Your objective:
Your task is to repeat exactly the lines below between the line holding "match r1.close with" and the line holding "else if r1.flushed", inclusive, and only those.

::::::

-- ==== Sys2Proof/Machine/Order.lean ====
section
/-! DEFINITION. Release and acquire (R215 to R230), FENCE (R237), LDA (R238) and STRL (R239). -/

namespace Sys2Proof.Machine

/-! ### Scopes (R236) -/

/-- A scope by its code. -/
def scopeOf (c : Nat) : Option Scope :=
  match c with
  | 1 => some .core | 2 => some .die | 3 => some .pkg | 4 => some .pod | 5 => some .sys | _ => none

/-- The code of a scope (R236). -/
def Scope.code : Scope → Nat
  | .core => 1 | .die => 2 | .pkg => 3 | .pod => 4 | .sys => 5

/-! ### Release (R218) -/

/-- Every earlier load of a slice has landed or faulted; the fill `mine`, which the instruction itself waits for, is not an
earlier one. -/
def State.loadsLanded (s : State) (bid sid : Nat) (mine : Option Nat) : Bool :=
  !s.fills.any (fun f => f.2.bid == bid && f.2.sid == sid && mine != some f.1)
  && !(match s.blocks.get? bid with | some b => b.slotFills.any (fun f => f.2.sid == sid) | none => false)

/-- Every write or RMW that the core sent off its die before the release is applied (R218, package step). -/
def State.offDieDone (s : State) (die core upTo : Nat) : Bool :=
  !s.reqs.any (fun r => decide (r.1 < upTo) && r.2.die == die && r.2.core == core && r.2.writes && r.2.host.isNone
    && !r.2.remote && r.2.home != die)
  && (s.die die).vc.covers (s.core die core).offStamp

/-- The pod step of R218: the sequenced messages caused by the core's earlier writes are applied everywhere, and the slice's remote
writes are acknowledged or have failed. -/
def State.podDone (s : State) (die core bid sid upTo : Nat) : Bool :=
  !s.msgs.any (fun m => m.2.fromDie == die && m.2.core == core && decide (m.2.req < upTo))
  && !s.reqs.any (fun r => decide (r.1 < upTo) && r.2.remote && r.2.bid == bid && r.2.sid == sid)
  && !s.pairs.any (fun p => p.2.out.any (fun o => o.bid == bid && o.sid == sid))

/-- Writes of the core to host space that are not yet sent on their ports. -/
def State.hostSending (s : State) (die core upTo : Nat) : Bool :=
  s.reqs.any (fun r => decide (r.1 < upTo) && r.2.die == die && r.2.core == core && r.2.host.isSome && r.2.writes)

/-- A flushing read sent on each host port that the core has written (R230). (DEDUCED, log 38) -/
def State.sendFlushes (s : State) (die core : Nat) : State × List Nat :=
  (s.core die core).portsWritten.foldl (fun (acc : State × List Nat) p =>
    let (n, s1) := acc.1.fresh
    (s1.modPort p.1 (fun h => { h with flushes := h.flushes ++ [n] }), acc.2 ++ [n])) (s, [])

/-- A release of system scope has completed: the ports that the core has not written since its flushing reads are written no more. -/
def State.clearPorts (s : State) (die core : Nat) (flushes : List Nat) : State :=
  s.modCore die core (fun c => { c with portsWritten := c.portsWritten.filter (fun p => !flushes.any (fun n => decide (p.2 ≤ n))) })

/-- The flushing reads of a list have returned. -/
def State.flushesDone (s : State) (fs : List Nat) : Bool := !s.ports.any (fun p => p.2.flushes.any (fun i => fs.contains i))

/-- One pass over the steps of a release of a slice (R218): the state with what it has begun, the wait's record, and whether every
step has finished. -/
def State.releaseStep (s : State) (v : Env) (r : RelWait) : State × RelWait × Bool :=
  let d := v.b.die
  let c := v.b.core
  let k := r.scope.code
  if !s.loadsLanded v.bid v.sid none then (s, r, false)
  else if k < 2 then (s, r, true)
  else
    let (s1, r1) := match r.close with
      | some _ => (s, r)
      | none =>
        if (s.core d c).closes.length < 3 then
          let (s1, n) := s.closePhase d c
          (s1, { r with close := some n, upTo := s1.nextId })
        else (s, r)
    match r1.close with
    | none => (s1, r1, false)
    | some n =>
      if (s1.core d c).closes.any (fun q => q.serial == n) then (s1, r1, false)
      else if k < 3 then (s1, r1, true)
      else if !s1.offDieDone d c r1.upTo then (s1, r1, false)
      else if k < 4 then (s1, r1, true)
      else if !s1.podDone d c v.bid v.sid r1.upTo then (s1, r1, false)
      else if k < 5 then (s1, r1, true)
      else if r1.flushed then (if s1.flushesDone r1.flushes then (s1.clearPorts d c r1.flushes, r1, true) else (s1, r1, false))
      else if s1.hostSending d c r1.upTo then (s1, r1, false)
      else
        let (s2, fs) := s1.sendFlushes d c
        (s2, { r1 with flushed := true, flushes := fs }, fs.isEmpty)

/-- A release of a slice as far as it gets in this step: the state, and its status once it has completed (R218). -/
def State.release (s : State) (v : Env) (scope : Scope) : State × Option Bool :=
  let run := fun (r : RelWait) =>
    let (s1, r1, fin) := s.releaseStep v r
    if fin then
      let failed := match s1.slice? v.bid v.sid with | some x => x.relFail | none => false
      let wide := decide (4 ≤ scope.code)
      let ok := !(wide && failed)
      (s1.modSlice v.bid v.sid (fun x => { x with prog := .released ok }), some ok)
    else (s1.modSlice v.bid v.sid (fun x => { x with prog := .releasing r1 }), none)
  match v.x.prog with
  | .released ok => (s, some ok)
  | .releasing r => run r
  | _ => run { scope := scope, close := none, upTo := s.nextId, flushed := false, flushes := [] }

/-- The instruction of a release completes: one of pod scope or wider has reported the failures of the writes that it covers (R229). -/
def State.reported (s : State) (bid sid : Nat) (scope : Scope) : State :=
  if 4 ≤ scope.code then s.modSlice bid sid (fun x => { x with relFail := false }) else s

/-! ### Acquire (R219) -/

/-- An acquire of a slice as far as it gets in this step: at its start the V lines of the core are dropped and the seen clock is
sampled; it is done when the applied clock covers the sample, and then drops the lines that other slices filled
meanwhile. `x` is kept for the instruction that waits, and `mine` is the fill it waits for, whose stamps the sample covers (R238).
(DEDUCED, log 34) -/
def State.acquire (s : State) (v : Env) (scope : Scope) (x : Dword) (mine : Option Nat) : State × Bool :=
  let d := v.b.die
  let c := v.b.core
  let k := scope.code
  if !s.loadsLanded v.bid v.sid mine then (s, false)
  else if k < 2 then (s, true)
  else
    let sample := match v.x.prog with
      | .acquiring t _ => t
      | _ => match mine.bind s.fills.get? with
        | some f => (s.die d).seen.join f.stamp
        | none => (s.die d).seen
    let s1 := s.dropVs d c (fun _ => true)
    if k < 3 || (s.die d).vc.covers sample then (s1, true)
    else (s1.modSlice v.bid v.sid (fun y => { y with prog := .acquiring sample x }), false)

/-- The slice is in the acquire that ends its instruction. -/
def Slice.acquiring? (x : Slice) : Option Dword := match x.prog with | .acquiring _ w => some w | _ => none

/-- An acquire and then completion with `o`, from `s`; the acquire keeps `x`. -/
def acquireThen (v : Env) (scope : Scope) (x : Dword) (mine : Option Nat) (s : State) (o : Out) : Res :=
  match s.acquire v scope x mine with
  | (s1, true) => .doneIn s1 o
  | (s1, false) => .wait s1

/-! ### FENCE (R236, R237) -/

/-- The row of FENCE. -/
def encFence (f : Fields) : Enc :=
  { opc := 0xB8, lens := [2], dst := if bitOf (modOf f) 5 then .pd else .no, gov0 := true, md := 0x3F,
    extra := fun f _ =>
      let m := modOf f
      decide (1 ≤ m % 8) && decide (m % 8 ≤ 5) && m / 8 % 4 != 3
        && (!bitOf m 5 || (decide (4 ≤ m % 8) && m / 8 % 4 != 0)) }

/-- FENCE's steps: the release, the acquire, the status. -/
def fenceBody (v : Env) (s : State) : Res :=
  let scope := (scopeOf (v.md % 8)).getD .core
  let kind := v.md / 8 % 4
  let out := fun (ok : Bool) => ({ pred := if bitOf v.md 5 then predAll v ok else none,
                                   eff := fun s => if kind = 0 then s else s.reported v.bid v.sid scope } : Out)
  match v.x.acquiring? with
  | some w => acquireThen v scope w none s (out (w == 1))
  | none =>
    if kind = 0 then acquireThen v scope 1 none s (out true)
    else match s.release v scope with
      | (s1, none) => .wait s1
      | (s1, some ok) =>
        if kind = 1 then .doneIn s1 (out ok)
        else acquireThen v scope (if ok then 1 else 0) none s1 (out ok)

/-- FENCE (R237). -/
def execFence (f : Fields) (s : State) : Host.Outcome State Fault Refusal := runInstr (encFence f) f fenceBody s

/-! ### LDA (R238) -/

/-- The types of LDA and STRL (R236). -/
def typeOrd (t : Nat) : Bool := [18, 22, 24, 1, 19, 23, 25, 2].contains t

/-- The row of LDA. -/
def encLda : Enc :=
  { opc := 0x67, lens := [2, 3], dst := .ty, sa := .w64, types := .eff typeOrd, lit := .role, md := 7,
    extra := fun f _ => decide (1 ≤ modOf f % 8) && decide (modOf f % 8 ≤ 5) }

/-- The result of an instruction that waited for a fill of one element a lane: the register image of each lane. -/
def Fill.laneValue (x : Fill) (l : Nat) : Nat :=
  match x.elems.find? (fun e => e.lane == l) with
  | some e => if e.ty = 0 then e.value else loadImage e.ty e.value
  | none => 0

/-- The faults of a fill that an instruction waits for, as it raises them precisely. -/
def Fill.raised (x : Fill) : Option (Half × Dword × BitVec 4) :=
  pickFail (x.elems.filterMap (fun e => e.fault.map (fun p => LaneFail.mk e.lane p.1 p.2.toNat)))

/-- The fill of an instruction that waits is given up: its counter is lowered. -/
def State.discardFill (s : State) (fid : Nat) : State :=
  match s.fills.get? fid with
  | some x => { s with fills := s.fills.erase fid }.issueDone (some x.issue)
  | none => s

/-- The fill of an instruction that completes ends: the die's seen clock covers what it read (R225, R238). -/
def State.closeFill (s : State) (fid : Nat) : State :=
  match s.fills.get? fid with
  | some x => (match s.blocks.get? x.bid with
      | some b => s.noteSeen b.die x.stamp
      | none => s).discardFill fid
  | none => s

/-- What a waiting instruction finds of the fill it waits for. -/
inductive Await where
  | waiting
  | raised (c : Half) (a : Dword) (ls : BitVec 4)
  | ready (x : Fill)

/-- The fill that a waiting instruction waits for, once every element is known. -/
def State.await (s : State) (fid : Nat) : Await :=
  match s.fills.get? fid with
  | none => .waiting
  | some x =>
    if !x.elems.all FillElem.resolved then .waiting
    else match x.raised with
      | some (c, a, ls) => .raised c a ls
      | none => .ready x

/-- LDA's steps (R238): the values stay in the fill's record until the acquire is done and the instruction completes; an acquire keeps one more
than the fill's number, or 0 where no lane is active. -/
def ldaBody (v : Env) (s : State) : Res :=
  let scope := (scopeOf (v.md % 8)).getD .core
  let size := elemSize v.ty
  let wide := typeWide v.ty
  let k := scope.code
  let go := fun (fid : Nat) =>
    match s.await fid with
    | .waiting => Res.wait s
    | .raised c a ls => .raiseIn (s.discardFill fid) c a ls
    | .ready x => acquireThen v scope (BitVec.ofNat 64 (fid + 1)) (some fid) s
        { regs := [v.write wide (Quad.ofFn (fun l => BitVec.ofNat 64 (x.laneValue l))) .g], eff := fun s => s.closeFill fid }
  let none' := fun (s : State) => acquireThen v scope 0 none s { regs := [v.write wide (Quad.all 0) .g] }
  match v.x.prog with
  | .pending fid => go fid
  | .acquiring _ w => if w = 0 then none' s else go (w.toNat - 1)
  | _ =>
    if !s.counterRoom v true then .wait s
    else
      let es := v.globalElems v.a.v size 1 (lanesOf v.act)
      match s.checkGlobal v {} .read (k == 1 && !s.isOrdered v.b) es with
      | .stop r => r
      | .go s1 ps =>
        match pickFail ((es.filter (fun e => e.va % size != 0)).map (fun e => LaneFail.mk e.lane 0x030F e.va)) with
        | some (c, a, ls) => .raiseIn s1 c a ls
        | none =>
          if es.isEmpty then none' s1
          else
            let ord := s1.isOrdered v.b
            let s1 := s1.recallFor ord ps
            let els := es.zipIdx.map (fun q => q.1.toFill v.f.dst.toNat v.ty ps q.2 (s1.knownPart v ord))
            let (s2, fid) := (s1.touchAll v ps).beginFill v [] .g false true els ps
              (fun _ r => if k = 1 then r else { r with alloc := false, atHome := decide (4 ≤ k) })
            .wait (s2.modSlice v.bid v.sid (fun x => { x with prog := .pending fid }))

/-- LDA (R238). -/
def execLda (f : Fields) (s : State) : Host.Outcome State Fault Refusal := runInstr encLda f ldaBody s

/-! ### STRL (R239) -/

/-- The row of STRL. -/
def encStrl (f : Fields) : Enc :=
  { opc := 0x68, lens := [2, 3], dst := if bitOf (modOf f) 5 then .pd else .no, sa := .w64, sb := .ty,
    types := .eff typeOrd, lit := .role, md := 0x27,
    extra := fun f _ => decide (1 ≤ modOf f % 8) && decide (modOf f % 8 ≤ 5) && (!bitOf (modOf f) 5 || decide (4 ≤ modOf f % 8)) }

/-- The parts of a store that are performed: a shadow's writes in host space are not (R354). -/
def Env.applied (v : Env) (ps : List Placed) : List Placed :=
  if v.b.shadowOf.isSome then ps.filter (fun p => match p.place with | .host _ _ _ => false | _ => true) else ps

/-- A store of the parts of elements performed or sent (R180, R206, R220, R349): `data` gives the bytes of an element. -/
def State.storeParts (s : State) (v : Env) (ordered : Bool) (ps : List Placed) (data : Nat → List Byte) : State :=
  let ps := v.applied ps
  let n := (ps.filter (fun p => match p.place with | .own _ _ _ => !ordered | _ => true)).length
  ps.foldl (fun s p =>
    let bytes := ((data p.e).drop p.off).take p.size
    match p.place with
    | .own d pa leaf =>
      if ordered then
        ((s.modBlock v.bid (fun b => b.roundWrite s.nextId (leafPol leaf != 3) v.sid d pa p.va bytes)).holdLine v.b d pa (leafPol leaf != 3)).1
      else
        ((s.uoHome v.b.die v.b.core v.b.ctx p.va).storeV v.b.die v.b.core v.b.ctx p.va bytes (v.bid * 256 + v.sid)).send
          { v.request s p (.write bytes) with issue := some v.x.issueNo }
    | _ => s.send { v.request s p (.write bytes) with issue := some v.x.issueNo })
    ((s.openRoom v n).countIssue v false n)

/-- A write of an ordered block finds its die's share of the round log full (R392), the writes of one instruction taken together. -/
def State.logFull (s : State) (v : Env) (ps : List Placed) : Bool := !(s.holdAll v.b ps).2

/-- STRL's steps (R239). -/
def strlBody (v : Env) (s : State) : Res :=
  let scope := (scopeOf (v.md % 8)).getD .core
  let size := elemSize v.ty
  let es := v.globalElems v.a.v size 1 (lanesOf v.act)
  let out := fun (ok : Bool) (f : State → State) => ({ pred := if bitOf v.md 5 then predAll v ok else none,
                                                        eff := fun s => (f s).reported v.bid v.sid scope } : Out)
  match s.checkGlobal v {} .write false es with
  | .stop r => r
  | .go s1 ps =>
    match pickFail ((es.filter (fun e => e.va % size != 0)).map (fun e => LaneFail.mk e.lane 0x030F e.va)) with
    | some (c, a, ls) => .raiseIn s1 c a ls
    | none =>
      let ord := s1.isOrdered v.b
      if ord && s1.logFull v ps then .raiseIn s1 0x0604 0 v.act
      else match s1.release v scope with
        | (s2, none) => .wait s2
        | (s2, some false) => .doneIn s2 (out false id)
        | (s2, some true) =>
          if !s2.storeRoom v || !s2.sendRoom v ps then .wait s2
          else .doneIn s2 (out true (fun s =>
            s.storeParts v ord ps (fun e => leBytes size ((v.o.v.get ((es.getD e default).lane)).toNat))))

/-- STRL (R239). -/
def execStrl (f : Fields) (s : State) : Host.Outcome State Fault Refusal := runInstr (encStrl f) f strlBody s

end Sys2Proof.Machine
end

::::::

Solution below:
    match r1.close with
    | none => (s1, r1, false)
    | some n =>
      if (s1.core d c).closes.any (fun q => q.serial == n) then (s1, r1, false)
      else if k < 3 then (s1, r1, true)
      else if !s1.offDieDone d c r1.upTo then (s1, r1, false)
      else if k < 4 then (s1, r1, true)
      else if !s1.podDone d c v.bid v.sid r1.upTo then (s1, r1, false)
      else if k < 5 then (s1, r1, true)
      else if r1.flushed then (if s1.flushesDone r1.flushes then (s1.clearPorts d c r1.flushes, r1, true) else (s1, r1, false))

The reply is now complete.